In order to achieve the above object, the present invention provides a buckling buckle according to the technical idea of the present invention, comprising: a core material absorbing energy when a cyclic load due to an earthquake is applied; A stiffener for restricting both ends of the core material at both ends while retaining the core material and restraining buckling; And a pair of connecting members connecting both ends of the reinforcing member to the building frame, wherein the reinforcing member is composed of a double stiffener of a first stiffener and a second stiffener facing each other with a gap therebetween, The length of the yielding section with respect to the required stiffness can be adjusted by adjusting the spacing between the end portions of the stiffener.

Here, the opposite end portions of the first reinforcing member and the second reinforcing member may be formed in an oblique direction.

The first reinforcing member and the second reinforcing member are respectively provided with a long plate and a single plate which face each other with a predetermined distance therebetween so as to suppress in-plane buckling of the core material positioned therebetween, A first reinforcing member and a second reinforcing member, the first reinforcing member and the second reinforcing member having a first reinforcing member and a second reinforcing member, And the reinforcing members are arranged in a symmetrical form.

Further, at both end portions of the core member, restraint portions having wider width than other portions are formed, and the end plate and the long plate are formed with slits that are constrained by the restraining portions.

Further, the end portions of the first reinforcing member and the second reinforcing member, which are opposite to each other, are respectively provided with a stiffener end plate, and are bolted to the connecting member end plate provided on the connecting member.

The core member may have a flat stick shape, and both end portions may have a restricting portion having a wider width than other portions, and may be constrained by being inserted into slits formed at both ends of the reinforcing member.

The stiffener may include a pair of stiffeners installed along the longitudinal direction of the core so as to be opposed to both sides of the core, so as to suppress lateral buckling of the core.

The stiffener may have a length shorter than a length of the core.

The stiffener may include a facing plate facing the core material and a supporting plate having one side long side joined perpendicularly along the longitudinal center line of the opposite side plate and the other side long side supported on the inner side surface of the reinforcing member .

The connecting member may include a connecting member end plate to be bolted to a stiffener end plate provided at an opposite end of the end portion of the first stiffener and the second stiffener, And a non-yielding body connecting the reinforcing member end plate and the pin connecting portion to each other.

In addition, the non-yielding body may have a + -shaped cross section.

The unbuckled lug with the steel-made double-stiffener according to the present invention is composed of a double stiffener of a first stiffener and a second stiffener that face each other with their end portions being spaced apart from each other and adjust the spacing between the ends of the first stiffener and the second stiffener It is possible to flexibly cope with the requirement that the length of the yielding section can be adjusted with respect to the required stiffness.

In addition, the present invention minimizes the problem of dimensional stability and local buckling due to no need to fill concrete in the reinforcement.

FIGS. 1 and 2 are views for explaining a conventional method of unbending buckling
3 is a perspective view of an unbending bucket with a double stiffener according to an embodiment of the present invention.
FIG. 4 is a plan view of an unbending bucket having a double stiffener according to an embodiment of the present invention.
FIG. 5 is an exploded view for explaining a configuration of an unbending bucket having a double stiffener according to an embodiment of the present invention.
6 is a cross-sectional perspective view showing an internal cross-section of a unbending bucket with a double stiffener according to an embodiment of the present invention.

BRIEF DESCRIPTION OF THE DRAWINGS Fig. 1 is a perspective view of a double stiffener according to an embodiment of the present invention; Fig.
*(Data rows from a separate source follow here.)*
/-- The format of the elements of an MX code; any other code is its own. -/
def elemFmt (f : Nat) : Nat := if f = 15 then 8 else if isMx f then f - 7 else f

/-- A floating code 0x0 to 0x7. -/
def isFloat (f : Nat) : Bool := f < 8

/-- An unscaled integer code. -/
def isIntFmt (f : Nat) : Bool := f = 8 || f = 9

/-- The layouts of Table 3.2 by format code. -/
def fpFmt (f : Nat) : FpFmt :=
  match f with
  | 0 => ⟨8, 23, 127, true, 2, 0x7F7FFFFF, 0x7FC00000⟩
  | 1 => ⟨8, 7, 127, true, 2, 0x7F7F, 0x7FC0⟩
  | 2 => ⟨5, 10, 15, true, 2, 0x7BFF, 0x7E00⟩
  | 3 => ⟨4, 3, 7, false, 1, 0x7E, 0x7F⟩
  | 4 => ⟨5, 2, 15, true, 2, 0x7B, 0x7E⟩
  | 5 => ⟨3, 2, 3, false, 0, 0x1F, 0⟩
  | 6 => ⟨2, 3, 1, false, 0, 0x1F, 0⟩
  | _ => ⟨2, 1, 1, false, 0, 0x7, 0⟩

/-! ## Values of codes (R114 to R118, R123) -/

/-- The value of a floating-point code (R114, Table 3.6). -/
def fpVal (f : FpFmt) (code : Nat) : Val :=
  let m := fld code (f.mant - 1) 0
  let e := fld code (f.mant + f.expBits - 1) f.mant
  let neg := bit code (f.mant + f.expBits)
  if f.nanKind = 2 && e = 2 ^ f.expBits - 1 then (if m = 0 then .inf neg else .nan)
  else if f.nanKind = 1 && e = 15 && m = 7 then .nan
  else if e = 0 then .fin neg m (1 - (f.bias : Int) - f.mant)
  else .fin neg (2 ^ f.mant + m) ((e : Int) - f.bias - f.mant)

/-- An integer as an exact value; 0 is +0 (R135). -/
def intVal (v : Int) : Val := .fin (v < 0) v.natAbs 0

/-- The value of an element's code; integers by the signedness of their use (R118). -/
def elemVal (f : Nat) (signed : Bool) (code : Nat) : Val :=
  if f = 8 then intVal (if signed then signedOf 8 code else (code % 256 : Nat))
  else if f = 9 then intVal (if signed then signedOf 4 code else (code % 16 : Nat))
  else fpVal (fpFmt f) code

/-- The value times 2^k. -/
def Val.shift : Val → Int → Val
  | .fin s m e, k => .fin s m (e + k)
  | v, _ => v

/-- The value of an MX element under its E8M0 scale byte (R117, R123). -/
def mxVal (f scale code : Nat) : Val :=
  if scale = 0xFF then .nan
  else
    let v := if f = 15 then (elemVal 8 true code).shift (-6) else elemVal (elemFmt f) true code
    v.shift ((scale : Int) - 127)

/-! ## Exact arithmetic -/

def Val.neg : Val → Val
  | .nan => .nan
  | .inf s => .inf !s
  | .fin s m e => .fin (!s) m e

def Val.abs : Val → Val
  | .nan => .nan
  | .inf _ => .inf false
  | .fin _ m e => .fin false m e

def Val.isNeg : Val → Bool
  | .nan => false
  | .inf s => s
  | .fin s _ _ => s

def Val.isZero : Val → Bool
  | .fin _ 0 _ => true
  | _ => false

def Val.zero : Val := .fin false 0 0
def Val.negZero : Val := .fin true 0 0
def Val.one : Val := .fin false 1 0

/-- The signed integer that a finite value is at exponent `x`, at or below its own. -/
def scaledInt (s : Bool) (m : Nat) (e x : Int) : Int :=
  let n : Int := (m <<< (e - x).toNat : Nat)
  if s then -n else n

/-- The exact sum, with IEEE 754's signs of zero, infinities and NaN. -/
def Val.add : Val → Val → Val
  | .nan, _ => .nan
  | _, .nan => .nan
  | .inf s, .inf t => if s = t then .inf s else .nan
  | .inf s, _ => .inf s
  | _, .inf t => .inf t
  | .fin s m e, .fin t n k =>
    if m = 0 && n = 0 then .fin (s && t) 0 0
    else
      let x := min e k
      let v := scaledInt s m e x + scaledInt t n k x
      if v = 0 then .zero else .fin (v < 0) v.natAbs x

def Val.sub (a b : Val) : Val := a.add b.neg

/-- The exact product (R126). -/
def Val.mul : Val → Val → Val
  | .nan, _ => .nan
  | _, .nan => .nan
  | .inf s, .inf t => .inf (s != t)
  | .inf s, .fin t n _ => if n = 0 then .nan else .inf (s != t)
  | .fin s m _, .inf t => if m = 0 then .nan else .inf (s != t)
  | .fin s m e, .fin t n k => .fin (s != t) (m * n) (e + k)

/-- `a < b` of two values that are not NaN; -0 and +0 are equal. -/
def Val.lt : Val → Val → Bool
  | .nan, _ => false
  | _, .nan => false
  | .inf s, .inf t => s && !t
  | .inf s, .fin _ _ _ => s
  | .fin _ _ _, .inf t => !t
  | .fin s m e, .fin t n k =>
    let x := min e k
    scaledInt s m e x < scaledInt t n k x

/-- IEEE 754-2019 maximum: NaN propagates and -0 is below +0 (R131). -/
def Val.max (a b : Val) : Val :=
  match a, b with
  | .nan, _ => .nan
  | _, .nan => .nan
  | _, _ => if a.lt b then b else if b.lt a then a else if a.isNeg then b else a

/-- IEEE 754-2019 minimum. -/
def Val.min (a b : Val) : Val :=
  match a, b with
  | .nan, _ => .nan
  | _, .nan => .nan
  | _, _ => if a.lt b then a else if b.lt a then b else if a.isNeg then a else b

/-! ## Rounding (R137 to R139) -/

/-- The rounding modes of a conversion word: 0 nearest even, 1 odd, 2 stochastic with the four bits `r`. -/
def roundUnits (mode r m k : Nat) : Nat :=
  let n := m >>> k
  let rem := m % 2 ^ k
  if rem = 0 then n
  else match mode with
    | 0 => if 2 ^ k < 2 * rem || (2 * rem = 2 ^ k && n % 2 = 1) then n + 1 else n
    | 1 => if n % 2 = 1 then n else n + 1
    | _ => if 16 ≤ 16 * rem / 2 ^ k + r then n + 1 else n

/-- A magnitude `m * 2^e` rounded to a whole number of units of 2^q. -/
def unitsOf (mode r m : Nat) (e q : Int) : Nat :=
  if q ≤ e then m <<< (e - q).toNat else roundUnits mode r m (q - e).toNat

/-- The exponent of the unit in which `m * 2^e` is rounded: `prec` significant bits, but no finer than 2^qmin. -/
def unitExp (prec : Nat) (qmin : Int) (m : Nat) (e : Int) : Int :=
  max (e + (log2 m : Int) - prec) qmin

/-- Units `n` of 2^q as a code of layout `f`; the result is in range and q is `unitExp`'s. -/
def fpCode (f : FpFmt) (neg : Bool) (n : Nat) (q : Int) : Nat :=
  let (n, q) := if n = 2 ^ (f.mant + 1) then (2 ^ f.mant, q + 1) else (n, q)
  let sign := if neg then 2 ^ (f.mant + f.expBits) else 0
  if n < 2 ^ f.mant then sign + n
  else sign + (q + f.mant + f.bias).toNat * 2 ^ f.mant + (n - 2 ^ f.mant)

/-- The code of an infinity. -/
def fpInfCode (f : FpFmt) (neg : Bool) : Nat :=
  (if neg then 2 ^ (f.mant + f.expBits) else 0) + (2 ^ f.expBits - 1) * 2 ^ f.mant

/-- The code of the largest finite magnitude. -/
def fpMaxCode (f : FpFmt) (neg : Bool) : Nat := (if neg then 2 ^ (f.mant + f.expBits) else 0) + f.maxCode

/-- Whether `n * 2^q` is above the largest finite value of a layout (R141). -/
def beyondMax (f : FpFmt) (n : Nat) (q : Int) : Bool := (fpVal f f.maxCode).lt (.fin false n q)

/-- A value narrowed to a floating-point layout: one rounding, then the range rules (R141 to R146, Table 3.10). -/
def narrowFp (f : FpFmt) (mode r : Nat) (infOnOvf : Bool) (v : Val) : Conv :=
  match v with
  | .nan => if f.nanKind = 0 then ⟨0, 0, 1⟩ else ⟨f.nanCode, 0, 0⟩
  | .inf s => if f.hasInf then ⟨fpInfCode f s, 0, 0⟩ else ⟨fpMaxCode f s, 1, 0⟩
  | .fin s m e =>
    if m = 0 then ⟨fpCode f s 0 (1 - (f.bias : Int) - f.mant), 0, 0⟩
    else
      let q := unitExp f.mant (1 - (f.bias : Int) - f.mant) m e
      let n := unitsOf mode r m e q
      if beyondMax f n q then ⟨if infOnOvf && f.hasInf then fpInfCode f s else fpMaxCode f s, 1, 0⟩
      else ⟨fpCode f s n q, 0, 0⟩

/-- A value narrowed to an integer in `lo` to `hi`: one rounding, then saturation (R137, R141, R142, Table 3.10). -/
def narrowInt (lo hi : Int) (width mode r : Nat) (v : Val) : Conv :=
  match v with
  | .nan => ⟨0, 0, 1⟩
  | .inf s => ⟨codeOf width (if s then lo else hi), 1, 0⟩
  | .fin s m e =>
    let n : Int := unitsOf mode r m e 0
    let i := if s then -n else n
    if i < lo then ⟨codeOf width lo, 1, 0⟩
    else if hi < i then ⟨codeOf width hi, 1, 0⟩
    else ⟨codeOf width i, 0, 0⟩

/-- A value narrowed to an unscaled format code. -/
def narrow (f mode r : Nat) (infOnOvf outSigned : Bool) (v : Val) : Conv :=
  if f = 8 then (if outSigned then narrowInt (-128) 127 8 mode r v else narrowInt 0 255 8 mode r v)
  else if f = 9 then (if outSigned then narrowInt (-8) 7 4 mode r v else narrowInt 0 15 4 mode r v)
  else narrowFp (fpFmt f) mode r infOnOvf v

/-! ## FP32 arithmetic (R131) -/

/-- The value of an FP32 code. -/
def f32 (w : Nat) : Val := fpVal (fpFmt 0) w

/-- One FP32 rounding to nearest even; finite overflow gives an infinity. -/
def rnd (v : Val) : Nat := (narrowFp (fpFmt 0) 0 0 true v).code

/-- One FP32 rounding, as a value. -/
def rndV (v : Val) : Val := f32 (rnd v)

/-- FP32 rounding to odd; finite overflow gives the largest finite magnitude, uncounted (R134). -/
def rndOdd (v : Val) : Val := f32 (narrowFp (fpFmt 0) 1 0 false v).code

/-- Codes of special FP32 values. -/
def f32Inf : Nat := 0x7F800000
def f32NegInf : Nat := 0xFF800000
def f32NaN : Nat := 0x7FC00000
def f32One : Nat := 0x3F800000

/-- FP32 operations on values: each one rounding. -/
def addF (a b : Val) : Val := rndV (a.add b)
def subF (a b : Val) : Val := rndV (a.sub b)
def mulF (a b : Val) : Val := rndV (a.mul b)
def fmaF (a b c : Val) : Val := rndV ((a.mul b).add c)

/-- A natural number in FP32, rounded to nearest even. -/
def natF (n : Nat) : Val := rndV (.fin false n 0)

/-- The pairwise sum of FP32 values: the list is cut at the largest power of two below its length (R243). `fuel` bounds the
depth. -/
def pairwise : Nat → List Val → Val
  | _, [] => .zero
  | _, [x] => x
  | 0, x :: _ => x
  | fuel + 1, xs =>
    let k := 2 ^ log2 (xs.length - 1)
    addF (pairwise fuel (xs.take k)) (pairwise fuel (xs.drop k))

/-! ## Conversion (R132 to R136, R144 to R146) -/

/-- Fields of a conversion word (Table 3.8). -/
def cwTarget (w : Nat) : Nat := fld w 31 28
def cwRounding (w : Nat) : Nat := fld w 27 26
def cwInf (w : Nat) : Bool := bit w 25
def cwSigned (w : Nat) : Bool := bit w 24
def cwScaleEn (w : Nat) : Bool := bit w 23
def cwScaleKind (w : Nat) : Nat := fld w 22 21
def cwBiasEn (w : Nat) : Bool := bit w 20
def cwBiasKind (w : Nat) : Nat := fld w 19 18
def cwClipEn (w : Nat) : Bool := bit w 17

/-- Scalars of a conversion constant entry (Table 3.9). -/
def ccScale (c : Nat) : Val := f32 (fld c 127 96)
def ccBias (c : Nat) : Val := f32 (fld c 95 64)
def ccLo (c : Nat) : Val := f32 (fld c 63 32)
def ccHi (c : Nat) : Val := f32 (fld c 31 0)

/-- What a conversion of one element takes: its word, its clip bounds, and the scale and bias of its row and column. -/
structure ConvSpec where
  word : Nat
  const : Nat
  scale : Val
  bias : Val
  deriving DecidableEq, Repr

/-- The exact value x of R134 before any rounding. -/
def convExact (c : ConvSpec) (a : Val) : Val :=
  let x := if cwScaleEn c.word then a.mul c.scale else a
  if cwBiasEn c.word then x.add c.bias else x

/-- The clip of R134; NaN stays NaN. -/
def convClip (c : ConvSpec) (t : Val) : Val :=
  if cwClipEn c.word then (t.max (ccLo c.const)).min (ccHi c.const) else t

/-- The value t of R134 for a target other than FP32: rounded to odd in FP32, then clipped. -/
def convStage (c : ConvSpec) (a : Val) : Val := convClip c (rndOdd (convExact c a))

/-- convert of R134 for every target but the MX codes; `r` is the element's nibble. What overflows FP32 in the first stage is not
counted again by the second, where R136 speaks of one rounding (assumption 90, DEDUCED). -/
def convert (c : ConvSpec) (r : Nat) (a : Val) : Conv :=
  let w := c.word
  if cwTarget w = 0 then
    let t := narrowFp (fpFmt 0) (cwRounding w) r (cwInf w) (convExact c a)
    { t with code := if cwClipEn w then rnd (convClip c (f32 t.code)) else t.code }
  else narrow (cwTarget w) (cwRounding w) r (cwInf w) (cwSigned w) (convStage c a)

/-- A value narrowed to a destination format with nearest-even rounding and no scale, bias or clip (R96, R350). -/
def narrowTo (f : Nat) (v : Val) : Conv := convert ⟨f <<< 28, 0, .one, .zero⟩ 0 v

/-! ## The block quantiser (R147 to R149) -/

/-- emax of Table 3.11, by MX code. -/
def mxEmax (f : Nat) : Int :=
  match f with
  | 10 => 8
  | 11 => 15
  | 12 => 4
  | 13 => 2
  | 14 => 2
  | _ => 0

/-- floor(log2 |v|) of a finite nonzero value. -/
def floorLog2 : Val → Int
  | .fin _ m e => e + (log2 m : Int)
  | _ => 0

def Val.isNaN : Val → Bool
  | .nan => true
  | _ => false

def Val.isInf : Val → Bool
  | .inf _ => true
  | _ => false

/-- One block: its scale byte and its elements (R147). `rs` are the nibbles of its lanes. -/
def quantise (f mode : Nat) (rs : List Nat) (vs : List Val) : Nat × List Conv :=
  if vs.any fun v => v.isNaN || v.isInf then
    (0xFF, vs.map fun v => ⟨0, if v.isInf then 1 else 0, if v.isNaN then 1 else 0⟩)
  else
    let amax := vs.foldl (fun a v => if a.lt v.abs then v.abs else a) Val.zero
    let e : Int := max (if amax.isZero then -127 else floorLog2 amax - mxEmax f) (-127)
    let one (v : Val) (r : Nat) : Conv :=
      if f = 15 then narrowInt (-127) 127 8 mode r ((v.shift (-e)).shift 6)
      else narrowFp (fpFmt (elemFmt f)) mode r false (v.shift (-e))
    ((e + 127).toNat, vs.zipIdx.map fun (v, i) => one v (rs.getD i 0))

/-! ## The generator (R344) -/

/-- Left rotation of a 32-bit word. -/
def rotl (x n : Nat) : Nat := ((x <<< n) ||| (x >>> (32 - n))) % 2 ^ 32

/-- One round of the generator. -/
def rngRound (key i : Nat) (s : Nat × Nat × Nat × Nat) : Nat × Nat × Nat × Nat :=
  let (a, b, c, d) := s
  let a := (a + b + key + i * 0x9E3779B9) % 2 ^ 32
  let d := rotl (d ^^^ a) 16
  let c := (c * 0x2C1B3C6D + d) % 2 ^ 32
  let b := rotl (b ^^^ c) 12
  let a := (a + b) % 2 ^ 32
  let d := rotl (d ^^^ a) 8
  let c := (c + d) % 2 ^ 32
  let b := rotl (b ^^^ c) 7
  (a, b, c, d)

/-- The four words of the block of a key and a counter (R344). -/
def rngBlock (k0 k1 c0 c1 c2 c3 : Nat) : List Nat :=
  let (a, b, c, d) := (List.range 10).foldl (fun s i => rngRound (if i % 2 = 0 then k0 else k1) i s) (c0, c1, c2, c3)
  [a, b, c, d]

/-- Fields of a draw context (Table 10.2). -/
def dcTensor (d : Nat) : Nat := fld d 127 112
def dcBase (d : Nat) : Nat := fld d 111 96
def dcStep (d : Nat) : Bool := bit d 95
def dcTable (d : Nat) : Nat := fld d 90 88
def dcE0 (d : Nat) : Nat := fld d 87 40
def dcPitch (d : Nat) : Nat := fld d 39 8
The present invention is capable of various modifications and various forms, and specific embodiments are illustrated in the drawings and described in detail in the text. It is to be understood, however, that the invention is not intended to be limited to the particular forms disclosed, but on the contrary, is intended to cover all modifications, equivalents, and alternatives falling within the spirit and scope of the invention. Like reference numerals are used for like elements in describing each drawing. In the accompanying drawings, the dimensions of the structures are enlarged to illustrate the present invention, and are actually shown in a smaller scale than the actual dimensions in order to understand the schematic structure.

Also, the terms first and second, etc. may be used to describe various components, but the components should not be limited by the terms. The terms are used only for the purpose of distinguishing one component from another. For example, without departing from the scope of the present invention, the first component may be referred to as a second component, and similarly, the second component may also be referred to as a first component. On the other hand, unless otherwise defined, all terms used herein, including technical or scientific terms, have the same meaning as commonly understood by one of ordinary skill in the art to which this invention belongs. Terms such as those defined in commonly used dictionaries are to be interpreted as having a meaning consistent with the contextual meaning of the related art and are to be interpreted as either ideal or overly formal in the sense of the present application Do not.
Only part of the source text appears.